Но это благородное равенство всех писателей — всех писателей и всех читателей — имеет опасную сторону. Оно склонно делать нас неразборчивыми в книгах, которые мы читаем, и несколько презрительными к могучим людям прошлого. Люди, которые наиболее наблюдательны в отношении друзей, которых они заводят, или разговоров, в которых они участвуют, — сама небрежность в отношении книг, которым они доверяют себя, и печатного языка, которым они насыщают свои умы. Но может ли какая-либо дружба или общество быть важнее для нас, чем дружба книг, которые составляют такую большую часть наших умов и даже наших характеров? Берем ли мы в реальной жизни любого приятного парня в наши дома и болтаем с каким-нибудь приятным негодяем у наших каминов, мы, которые возьмем печатные мемуары любого приятного парня, мы, которые наслаждаемся приятным негодяем, когда он разрезан на страницы и переплетен в телячью кожу?

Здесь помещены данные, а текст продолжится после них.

/-- The mean loop count crosses its threshold (R341). -/
def watchCrossed (s : State) (m : Nat) (old new : Nat × Nat) : Bool :=
  decide (old.1 ≤ watchOf s m * old.2) && decide (watchOf s m * new.2 < new.1)

/-! ### The reserve (R323–R325) -/

/-- CONTENT of a reserve record's HEAD: KIND, KEY, LEN (R323). -/
def resvContent (kind key len : Nat) : Nat := kind * 2 ^ 40 + key % 2 ^ 24 * 2 ^ 16 + len % 256 * 2 ^ 8

/-- A COMMITTED copy of a reserve record that nothing superseded: its slot, KIND, KEY, LEN and RSEQ. -/
structure ResvCopy where
  addr : Nat
  kind : Nat
  key : Nat
  len : Nat
  rseq : Nat
deriving DecidableEq, Repr

/-- The copy that a programmed word is the HEAD of. -/
def resvCopyAt (s : State) (a : Nat) : Option ResvCopy :=
  if a % 65536 < 0x100 ∨ a % 256 ≠ 0 then none
  else
    match sectorRole s (a / 65536), twiceRead a (norWord s a) with
    | some (0x05, _, _, _), .committed c =>
      if onceSet (norWord s (a + 0x10)) || sectorRetired s (a / 65536) then none
      else some { addr := a, kind := natBits c 40 8, key := natBits c 16 24, len := natBits c 8 8, rseq := (norWord s (a + 8)).toNat }
    | _, _ => none

/-- The copies that count. -/
def resvCopies (s : State) : List ResvCopy := s.fv.nor.filterMap (fun e => resvCopyAt s (8 * e.1))

/-- The payload of a copy. -/
def resvPayload (s : State) (c : ResvCopy) : List Byte :=
  (List.range c.len).flatMap (fun i => natToLE 8 (norWord s (c.addr + 0x20 + 8 * i)).toNat)

/-- A free slot of a reserve sector. -/
def resvSlot (s : State) (n : Nat) : Option Nat :=
  ((List.range 255).map (fun j => sectorBase n + 0x100 + 256 * j)).find? (fun a => norWord s a == norBlank)

/-- Reserve sectors with free slots: those in use first, then erased ones. -/
def resvFree (s : State) : List Sector := (usedSectors s 0x05 ++ gapSectors s 0x05).filter (fun e => (resvSlot s e.n).isSome)

/-- Write one copy: the first program of HEAD, RSEQ and the payload, the second program of HEAD (R324). -/
def putCopy (a kind key rseq : Nat) (ws : List W64) (s : State) : State :=
  let h := resvContent kind key ws.length
  let s1 := putNor (a + 8) (BitVec.ofNat 64 rseq) (putNor a (twiceWord a h false) s)
  putNor a (twiceWord a h true) (ws.zipIdx.foldl (fun st p => putNor (a + 0x20 + 8 * p.2) p.1 st) s1)

/-- Write a record into slots of two reserve sectors and supersede the copies of the one it replaces (R324). -/
def putCopies (kind key : Nat) (ws : List W64) (s : State) : State :=
  match (resvFree s).take 2 with
  | [] => s
  | es =>
    let all := resvCopies s
    let rseq := all.foldl (fun m c => max m (c.rseq + 1)) 1
    let s1 := es.foldl (fun st e => match resvSlot st e.n with
      | some a => putCopy a kind key rseq ws (useSector 0x05 e st)
      | none => st) s
    (all.filter (fun c => c.kind == kind && c.key == key)).foldl (fun st c => putNor (c.addr + 0x10) 0 st) s1

/-- 8-byte words of a payload, the last one padded with zeros. -/
def payloadWords (bs : List Byte) : List W64 := (chunks 8 bs).map (fun c => BitVec.ofNat 64 (leToNat c))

Если бы любой человек, склонный к чтению, честно вел реестр всего печатного материала, который он или она потребляет за год, — всех праздных сказок, названия и сюжеты которых забываются через неделю, болтовни книготорговца ни о чем по столько-то за лист, мимолетных пустяков о глупых вещах и пустых людях, мемуаров незапоминающихся и жизней тех, кто никогда на самом деле не жил, — каталогом какой горы мусора это было бы: упражнения для глаза и памяти, столь же механические, как если бы мы задались целью выучить имена, возрасты и семейные истории каждого, кто живет на нашей собственной улице, флирт их старых дев-теток и обстоятельства, окружающие рождение первого ребенка их бабушки.

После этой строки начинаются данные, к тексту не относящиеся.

/-! ### Mismatches (R81, R82) -/

/-- The first fault that strikes parts on `places` (physical lane, pair), a GHASH pair on `gl` or a context reload on
`cl`, as (lane, pair code, kind), and the faults left. Kind 3 is an overrun of any pair. -/
def strike (places : List (Nat × Nat)) (gl cl : Option Nat) :
    List HwFault → Option (Nat × Nat × Nat) × List HwFault
  | [] => (none, [])
  | .laneMismatch lane pair kind which :: fs =>
    let meets := if kind = 0 then places.contains (lane, pair) else if kind = 1 then gl == some lane
      else if kind = 2 then cl == some lane else places.any (fun p => p.1 == lane)
    if meets && which == 0 then
      (some (lane, if kind = 1 then 8 else if kind = 2 then 9 else pair, kind), fs)
    else
      let r := strike places gl cl fs
      (r.1, .laneMismatch lane pair kind (if meets then which - 1 else which) :: r.2)
  | f :: fs => let r := strike places gl cl fs; (r.1, f :: r.2)

/-- Record a mismatch: the events, CF_FAULT, CF_MISMATCHES, the lane's life count, and the fence due (R81, R82). -/
def noteMismatch (lane pair kind paddock : Nat) (s : State) : State :=
  let s1 := if kind = 3 then s
    else itemAdd (0x10C0 + lane) 1 (setEvent 2 (if kind = 0 then 0 else 1) { s with cf := { s.cf with
      mismatches := min (s.cf.mismatches + 1) 0xFFFFFFFF,
      fault := BitVec.ofNat 64 (s.stride % 2 ^ 32 * 2 ^ 32 + paddock % 256 * 2 ^ 24 + lane % 256 * 2 ^ 8 + pair % 16),
      dead := if kind = 2 then s.cf.dead else (lane, pair) :: s.cf.dead } })
  { s1 with cf := { s1.cf with
    reasons := Tab.set 0 s1.cf.reasons lane (kind + 1), fenceDue := s1.cf.fenceDue ++ [(lane, kind + 1, paddock)] } }

/-- One slice of job `j` on some parts, with the faults of the stride. -/
def runParts (j : CJob) (parts : List Cell) (fs : List HwFault) (s : State) : List HwFault × State :=
  let places := parts.map (fun c => (c.phys, c.pair))
  let first := parts.head?.map (fun c => c.phys)
  let last := (places.getLast?.map (fun p => p.1)).getD 0xFF
  let hit := if j.row ≠ stOK then (none, fs)
    else strike places (if j.ghash = 0 then none else first) (if j.done = 0 then none else first) fs
  match hit.1 with
  | some (lane, pair, kind) =>
    let (j1, s1) := cipherWork j s
    let j2 := { j1 with done := j1.done + 1, lane := last }
    (hit.2, cipherBreak j2 stUnitFenced (s.tick + 1) (noteMismatch lane pair kind j.req.paddock s1))
  | none => (hit.2, cipherSlice j last s)

/-- Long jobs of a paddock, one whole slot each (R63 step 2); answers the slots left. -/
def runLong : List CJob → List Cell → List HwFault → State → List Cell × List HwFault × State
  | j :: js, c :: cs, fs, s =>
    let g := min 246 (j.ghash - 246 * j.done)
    if s.cf.dead.contains (c.phys, c.pair) ∨ (g ≠ 0 ∧ ghashDead s c.phys) then runLong (j :: js) cs fs s
    else
      let r := runParts j [c] fs (if g = 0 then s else useGhash (c.q / 8) g s)
      runLong js cs r.1 r.2
  | _, cs, fs, s => (cs, fs, s)
termination_by structural _ cs => cs

/-- Short jobs of a paddock in admission order, none overtaking one that does not fit (R63 step 3). -/
def runShort : List CJob → List Cell → List HwFault → State → List HwFault × State
  | [], _, fs, s => (fs, s)
  | j :: js, cells, fs, s =>
    let r := algRounds (cAlg j.body)
    let live := cells.filter (fun c => !s.cf.dead.contains (c.phys, c.pair))
    match fitParts (modeParallel j.body) r j.blocks live with
    | none => (fs, s)
    | some parts =>
      let lane := (parts.head?.map (fun p => p.1.q / 8)).getD 0
      if j.ghash != 0 && ghashFree s lane < j.ghash then (fs, s)
      else
        let s1 := if j.ghash = 0 then s else useGhash lane j.ghash s
        let x := runParts j (parts.map (fun p => p.1)) fs s1
        runShort js (takeParts r parts live) x.1 x.2

/-- A paddock's lookaside work of the stride (R63). -/
def servePaddock (p : Nat) (fs : List HwFault) (s : State) : List HwFault × State :=
  let mine := s.cf.jobs.filter (fun j => j.req.paddock == p && decide (j.admTick < s.tick))
  let long := mine.filter (fun j => 1 < j.slices)
  let x := runLong (long.filter (fun j => j.done != 0) ++ long.filter (fun j => j.done == 0)) (cipherCells s p false) fs s
  runShort (mine.filter (fun j => j.slices == 1)) x.1 x.2.1 x.2.2

/-- A lane that overran is fenced, whatever ran on it (R46). -/
def fenceOverrun (s : State) (lane : Nat) : State :=
  if s.cf.fenceDue.any (fun f => f.1 == lane) then s else noteMismatch lane 0 3 0 s

/-- Every paddock's lookaside slices of the stride that ends, with the mismatches and overruns that show in it. -/
def cipherSlices (fs : List HwFault) (s : State) : State :=
  let overs := (s.us.overruns.filter (fun o => o.1 == 0)).map (fun o => o.2)
  let here := fs.filter (fun f => match f with | .laneMismatch _ _ kind _ => kind < 3 | _ => false)
  let busy := (List.range 256).filter (fun p => s.cf.jobs.any (fun j => j.req.paddock == p))
  overs.foldl fenceOverrun
    (busy.foldl (fun acc p => servePaddock p acc.1 acc.2) (here ++ overs.map (fun l => HwFault.laneMismatch l 0 3 0), s)).2

/-! ### Boundaries (R80–R82) -/

/-- Fences due, once for each lane, and the stride's use of slots forgotten. -/
def cipherFences (s : State) : State :=
  let s1 := s.cf.fenceDue.foldl (fun st f =>
    if (getUnit st 0 f.1).st = 3 then st
    else
      let st1 := setEvent 2 2 (fenceUnit 0 f.1 f.2.1 f.2.2 st)
      setEventIf (!spareLeft st 0 && (logicalOf st 0 f.1).isSome) 2 3 st1) s
  { s1 with cf := { s1.cf with fenceDue := [], dead := [], ghashUsed := [], frameCyc := [] } }

/-- Jobs that a cancel, a revocation or a fence ends at this boundary complete ABORTED in the stride that begins. -/
def cipherCuts (s : State) : State :=
  s.cf.jobs.foldl (fun st j => if j.cut = 0 then st else cipherBreak j j.cut st.tick st) s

Невозможно придать какой-либо метод нашему чтению, пока мы не наберемся смелости отвергать. Самые исключительные и осторожные среди нас будут (в литературе) брать собутыльников с улицы так же легко, как бездельник в таверне. «Я наткнулся на такую-то книгу, о которой никогда не слышал упоминаний», — говорит один, — «и нашел ее любопытной, хотя совершенно бесполезной». «Я набрел на том неизвестно кого, на предмет, о котором я никогда не заботился». И так далее. В любом кабаке весь день достаточно любопытных и бесполезных существ; и в омнибусе, поезде или на улице идет непрерывный разговор неизвестно кого неизвестно о чем. Но если печатника и книготорговца можно убедить сделать эту болтовню столь же бессмертной, сколь могут сделать печать и публикация, тогда она сразу становится литературой, и в свое время она становится «любопытной».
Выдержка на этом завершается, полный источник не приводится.